Problem requirements -> Which lines of the records contain "registerTable"? Collect every one of them.

(Data provided Opens)

-- ==== Sys2Proof/Certificates/Slice0/Obligations.lean ====
section
/-! DEFINITION. The statements for the provers. Each formalises what the spec says an instruction or the
machine does; the wire layouts and the register table are written out again here, from the spec. -/

namespace Sys2Proof.Claims

open Sys2Proof Sys2Proof.Machine

/-- The register table of 10_state.md R25, without CMD, STATUS and TSEL: offset, register, access kind and
number of field bits. -/
def registerTable : List (Nat × Reg × RegAccess × Nat) :=
  [(0x00C, .outLen, .ro, 32),
   (0x010, .inOff, .rw, 32),
   (0x014, .inLen, .rw, 32),
   (0x018, .payOff, .rw, 32),
   (0x01C, .payLen, .rw, 32),
   (0x020, .csOff, .rw, 32),
   (0x024, .csLen, .rw, 32),
   (0x028, .csPlen, .rw, 16),
   (0x02C, .csumAcc, .rw, 32),
   (0x030, .csumRes, .ro, 16),
   (0x040, .ethDstHi, .rw, 16)] ++
  [(0x044, .ethDstLo, .rw, 32),
   (0x048, .ethSrcHi, .rw, 16),
   (0x04C, .ethSrcLo, .rw, 32),
   (0x050, .ethType, .rw, 16),
   (0x060, .ipTos, .rw, 8),
   (0x064, .ipId, .rw, 16),
   (0x068, .ipFlags, .rw, 3),
   (0x06C, .ipFrag, .rw, 13),
   (0x070, .ipTtl, .rw, 8),
   (0x074, .ipProto, .rw, 8),
   (0x078, .ipSrc, .rw, 32)] ++
  [(0x07C, .ipDst, .rw, 32),
   (0x080, .ipVerIhl, .ro, 8),
   (0x084, .ipTotlen, .ro, 16),
   (0x088, .ipCsum, .ro, 16),
   (0x0A0, .tcpSport, .rw, 16),
   (0x0A4, .tcpDport, .rw, 16),
   (0x0A8, .tcpSeq, .rw, 32),
   (0x0AC, .tcpAck, .rw, 32),
   (0x0B0, .tcpFlags, .rw, 9),
   (0x0B4, .tcpWin, .rw, 16),
   (0x0B8, .tcpUrg, .rw, 16)] ++
  [(0x0BC, .tcpHlen, .ro, 7),
   (0x0C0, .tcpCsum, .ro, 16),
   (0x0D0, .udpSport, .rw, 16),
   (0x0D4, .udpDport, .rw, 16),
   (0x0D8, .udpLen, .ro, 16),
   (0x0DC, .udpCsum, .ro, 16),
   (0x0E0, .icmpType, .rw, 8),
   (0x0E4, .icmpCode, .rw, 8),
   (0x0E8, .icmpId, .rw, 16),
   (0x0EC, .icmpSeq, .rw, 16),
   (0x0F0, .icmpCsum, .ro, 16)]

/-- The offsets R25 lists, CMD, STATUS and TSEL included. -/
def listedOffsets : List Nat := [0x000, 0x004, 0x008] ++ registerTable.map Prod.fst

/-- The reset values of R25, but PAY_LEN's. -/
def resetTable : List (Reg × Word) :=
  [(.outLen, 0x00000000),
   (.inOff, 0x00000000),
   (.inLen, 0x00000000),
   (.payOff, 0x00000000),
   (.csOff, 0x00000000),
   (.csLen, 0x00000000),
   (.csPlen, 0x0000),
   (.csumAcc, 0x00000000),
   (.csumRes, 0x0000),
   (.ethDstHi, 0xFFFF),
   (.ethDstLo, 0xFFFFFFFF)] ++
  [(.ethSrcHi, 0x0011),
   (.ethSrcLo, 0x22334455),
   (.ethType, 0x0800),
   (.ipTos, 0x00),
   (.ipId, 0xD431),
   (.ipFlags, 0b000),
   (.ipFrag, 0x0000),
   (.ipTtl, 0x40),
   (.ipProto, 0x00),
   (.ipSrc, 0xC0A80164),
   (.ipDst, 0xC0A80101)] ++
  [(.ipVerIhl, 0x00),
   (.ipTotlen, 0x0000),
   (.ipCsum, 0x0000),
   (.tcpSport, 0x3039),
   (.tcpDport, 0x0050),
   (.tcpSeq, 0x00000000),
   (.tcpAck, 0x00000000),
   (.tcpFlags, 0x002),
   (.tcpWin, 0xFFFF),
   (.tcpUrg, 0x0000),
   (.tcpHlen, 0x00)] ++
  [(.tcpCsum, 0x0000),
   (.udpSport, 0x3039),
   (.udpDport, 0x0035),
   (.udpLen, 0x0000),
   (.udpCsum, 0x0000),
   (.icmpType, 0x08),
   (.icmpCode, 0x00),
   (.icmpId, 0x0001),
   (.icmpSeq, 0x0001),
   (.icmpCsum, 0x0000)]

(Data provided Closes)

Task response ->
def registerTable : List (Nat × Reg × RegAccess × Nat) :=
def listedOffsets : List Nat := [0x000, 0x004, 0x008] ++ registerTable.map Prod.fst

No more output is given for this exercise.